**PROBLEM DETAILS**: From the records below, copy out exactly the lines from the one containing "rw [State.panWeight, sideWeight, h.usableOn, genWeight_eq]" to the one containing "exact List.max?_eq_some_iff.1 hm", both included. Add nothing else.

——

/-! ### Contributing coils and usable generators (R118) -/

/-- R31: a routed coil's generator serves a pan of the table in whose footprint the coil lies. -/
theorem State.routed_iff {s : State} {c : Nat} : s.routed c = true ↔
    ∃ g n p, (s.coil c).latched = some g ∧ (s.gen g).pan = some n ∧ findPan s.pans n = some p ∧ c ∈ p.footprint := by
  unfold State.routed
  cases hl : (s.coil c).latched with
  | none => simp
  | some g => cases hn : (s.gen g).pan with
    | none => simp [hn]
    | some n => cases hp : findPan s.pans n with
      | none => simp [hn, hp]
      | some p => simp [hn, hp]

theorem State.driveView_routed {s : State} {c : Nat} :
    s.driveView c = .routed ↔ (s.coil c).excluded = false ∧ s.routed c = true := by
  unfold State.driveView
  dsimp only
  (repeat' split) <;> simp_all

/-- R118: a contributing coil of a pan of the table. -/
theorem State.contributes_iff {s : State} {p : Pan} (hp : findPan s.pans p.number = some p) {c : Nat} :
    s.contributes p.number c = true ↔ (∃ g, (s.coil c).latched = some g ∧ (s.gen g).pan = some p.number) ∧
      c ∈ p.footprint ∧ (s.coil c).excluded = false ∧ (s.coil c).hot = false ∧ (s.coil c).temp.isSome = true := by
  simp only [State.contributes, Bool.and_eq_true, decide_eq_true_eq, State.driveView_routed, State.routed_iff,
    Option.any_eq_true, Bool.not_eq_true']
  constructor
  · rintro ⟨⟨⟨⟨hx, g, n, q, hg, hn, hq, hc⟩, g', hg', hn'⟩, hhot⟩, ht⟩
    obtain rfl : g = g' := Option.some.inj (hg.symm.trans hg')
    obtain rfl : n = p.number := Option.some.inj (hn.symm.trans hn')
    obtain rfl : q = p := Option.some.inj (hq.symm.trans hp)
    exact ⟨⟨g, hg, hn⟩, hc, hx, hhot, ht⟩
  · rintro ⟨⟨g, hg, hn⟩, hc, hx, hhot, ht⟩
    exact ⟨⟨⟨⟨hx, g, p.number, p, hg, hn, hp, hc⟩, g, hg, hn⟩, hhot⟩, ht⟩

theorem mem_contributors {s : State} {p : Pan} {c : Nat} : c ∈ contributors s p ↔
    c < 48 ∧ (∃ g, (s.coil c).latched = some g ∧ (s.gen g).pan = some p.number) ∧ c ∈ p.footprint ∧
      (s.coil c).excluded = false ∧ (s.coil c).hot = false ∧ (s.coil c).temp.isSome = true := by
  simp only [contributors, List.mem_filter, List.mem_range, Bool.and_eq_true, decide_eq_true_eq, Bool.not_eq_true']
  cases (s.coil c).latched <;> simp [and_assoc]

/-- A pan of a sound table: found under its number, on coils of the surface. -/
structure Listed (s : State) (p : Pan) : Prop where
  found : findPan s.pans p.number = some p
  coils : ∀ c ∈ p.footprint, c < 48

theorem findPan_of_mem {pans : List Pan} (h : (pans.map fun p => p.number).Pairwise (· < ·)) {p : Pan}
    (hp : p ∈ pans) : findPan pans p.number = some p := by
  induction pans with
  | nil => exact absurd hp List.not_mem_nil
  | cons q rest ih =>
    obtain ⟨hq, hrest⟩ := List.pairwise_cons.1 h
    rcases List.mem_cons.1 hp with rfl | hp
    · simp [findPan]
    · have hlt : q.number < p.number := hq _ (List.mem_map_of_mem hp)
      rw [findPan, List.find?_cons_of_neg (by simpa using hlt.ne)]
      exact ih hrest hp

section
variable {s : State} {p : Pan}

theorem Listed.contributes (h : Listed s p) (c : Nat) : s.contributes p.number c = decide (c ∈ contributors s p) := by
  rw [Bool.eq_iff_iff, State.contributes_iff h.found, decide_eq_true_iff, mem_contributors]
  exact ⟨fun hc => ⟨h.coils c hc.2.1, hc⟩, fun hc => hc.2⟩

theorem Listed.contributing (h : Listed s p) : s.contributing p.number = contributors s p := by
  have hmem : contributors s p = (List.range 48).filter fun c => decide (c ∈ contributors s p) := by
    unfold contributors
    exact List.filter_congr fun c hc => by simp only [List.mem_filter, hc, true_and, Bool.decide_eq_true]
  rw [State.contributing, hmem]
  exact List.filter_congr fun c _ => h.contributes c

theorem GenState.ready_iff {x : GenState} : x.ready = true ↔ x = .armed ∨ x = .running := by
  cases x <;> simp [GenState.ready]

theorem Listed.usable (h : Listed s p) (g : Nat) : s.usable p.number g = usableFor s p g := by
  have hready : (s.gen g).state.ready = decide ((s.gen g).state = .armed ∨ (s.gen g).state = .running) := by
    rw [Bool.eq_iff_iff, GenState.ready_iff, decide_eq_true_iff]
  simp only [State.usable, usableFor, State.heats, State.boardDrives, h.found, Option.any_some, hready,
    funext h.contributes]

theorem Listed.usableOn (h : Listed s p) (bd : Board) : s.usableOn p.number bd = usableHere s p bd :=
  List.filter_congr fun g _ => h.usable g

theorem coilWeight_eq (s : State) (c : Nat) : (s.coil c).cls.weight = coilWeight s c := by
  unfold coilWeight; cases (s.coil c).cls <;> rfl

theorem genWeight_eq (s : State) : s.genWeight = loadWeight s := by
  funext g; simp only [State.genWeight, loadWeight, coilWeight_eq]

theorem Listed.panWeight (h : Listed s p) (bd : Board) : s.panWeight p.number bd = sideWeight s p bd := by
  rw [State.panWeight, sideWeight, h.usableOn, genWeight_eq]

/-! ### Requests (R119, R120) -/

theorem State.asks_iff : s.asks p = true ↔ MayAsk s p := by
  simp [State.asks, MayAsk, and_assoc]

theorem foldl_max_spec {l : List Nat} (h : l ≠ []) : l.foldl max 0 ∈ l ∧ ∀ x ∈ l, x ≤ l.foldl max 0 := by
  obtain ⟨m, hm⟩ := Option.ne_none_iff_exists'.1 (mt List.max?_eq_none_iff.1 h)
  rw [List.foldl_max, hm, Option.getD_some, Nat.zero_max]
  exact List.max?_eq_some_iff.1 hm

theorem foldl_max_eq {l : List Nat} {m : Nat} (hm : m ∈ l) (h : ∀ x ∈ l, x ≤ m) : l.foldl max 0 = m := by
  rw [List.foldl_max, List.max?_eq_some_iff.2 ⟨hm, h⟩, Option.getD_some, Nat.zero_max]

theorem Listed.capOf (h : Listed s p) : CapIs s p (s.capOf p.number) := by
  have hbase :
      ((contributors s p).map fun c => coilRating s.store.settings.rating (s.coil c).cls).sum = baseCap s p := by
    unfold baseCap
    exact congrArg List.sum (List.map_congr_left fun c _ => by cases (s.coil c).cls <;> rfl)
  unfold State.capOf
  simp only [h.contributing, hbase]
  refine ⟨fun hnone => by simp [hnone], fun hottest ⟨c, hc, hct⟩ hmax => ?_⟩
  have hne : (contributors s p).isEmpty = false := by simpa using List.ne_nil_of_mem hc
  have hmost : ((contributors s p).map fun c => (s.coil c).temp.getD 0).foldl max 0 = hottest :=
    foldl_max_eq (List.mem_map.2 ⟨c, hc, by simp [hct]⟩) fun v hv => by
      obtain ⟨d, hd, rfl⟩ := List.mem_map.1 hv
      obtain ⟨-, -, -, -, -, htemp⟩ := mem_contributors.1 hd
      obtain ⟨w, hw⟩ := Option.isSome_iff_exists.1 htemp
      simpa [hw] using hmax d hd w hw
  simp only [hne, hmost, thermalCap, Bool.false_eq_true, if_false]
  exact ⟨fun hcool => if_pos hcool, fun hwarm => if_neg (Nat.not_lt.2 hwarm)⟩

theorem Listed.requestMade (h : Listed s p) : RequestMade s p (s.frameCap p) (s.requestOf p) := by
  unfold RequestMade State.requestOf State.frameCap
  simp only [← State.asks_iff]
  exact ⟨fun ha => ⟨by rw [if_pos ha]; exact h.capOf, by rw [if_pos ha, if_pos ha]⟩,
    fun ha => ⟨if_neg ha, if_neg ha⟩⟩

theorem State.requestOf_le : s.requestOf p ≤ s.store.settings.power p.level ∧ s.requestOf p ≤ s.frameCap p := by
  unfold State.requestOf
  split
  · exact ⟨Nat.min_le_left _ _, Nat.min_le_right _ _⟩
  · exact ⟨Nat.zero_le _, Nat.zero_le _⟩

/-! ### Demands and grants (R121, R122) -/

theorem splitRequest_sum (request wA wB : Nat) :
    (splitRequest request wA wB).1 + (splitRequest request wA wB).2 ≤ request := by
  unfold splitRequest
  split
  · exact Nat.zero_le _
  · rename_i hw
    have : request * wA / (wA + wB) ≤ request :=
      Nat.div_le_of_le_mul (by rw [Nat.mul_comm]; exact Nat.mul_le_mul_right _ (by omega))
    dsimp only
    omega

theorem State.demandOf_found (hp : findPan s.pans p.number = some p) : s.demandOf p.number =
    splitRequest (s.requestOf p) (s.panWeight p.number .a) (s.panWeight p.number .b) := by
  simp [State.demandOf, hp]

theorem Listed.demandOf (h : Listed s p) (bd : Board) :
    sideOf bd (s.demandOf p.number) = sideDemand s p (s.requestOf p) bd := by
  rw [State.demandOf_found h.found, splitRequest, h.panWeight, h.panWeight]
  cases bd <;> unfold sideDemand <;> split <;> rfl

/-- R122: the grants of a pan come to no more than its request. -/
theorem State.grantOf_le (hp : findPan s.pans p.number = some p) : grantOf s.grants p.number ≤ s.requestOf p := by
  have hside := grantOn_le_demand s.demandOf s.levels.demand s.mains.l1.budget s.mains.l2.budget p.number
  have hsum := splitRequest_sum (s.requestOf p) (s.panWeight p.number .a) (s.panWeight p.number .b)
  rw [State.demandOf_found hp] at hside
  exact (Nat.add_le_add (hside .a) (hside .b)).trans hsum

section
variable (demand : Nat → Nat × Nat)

——

**RESULT OF THIS EXERCISE**:
  rw [State.panWeight, sideWeight, h.usableOn, genWeight_eq]

/-! ### Requests (R119, R120) -/

theorem State.asks_iff : s.asks p = true ↔ MayAsk s p := by
  simp [State.asks, MayAsk, and_assoc]

theorem foldl_max_spec {l : List Nat} (h : l ≠ []) : l.foldl max 0 ∈ l ∧ ∀ x ∈ l, x ≤ l.foldl max 0 := by
  obtain ⟨m, hm⟩ := Option.ne_none_iff_exists'.1 (mt List.max?_eq_none_iff.1 h)
  rw [List.foldl_max, hm, Option.getD_some, Nat.zero_max]
  exact List.max?_eq_some_iff.1 hm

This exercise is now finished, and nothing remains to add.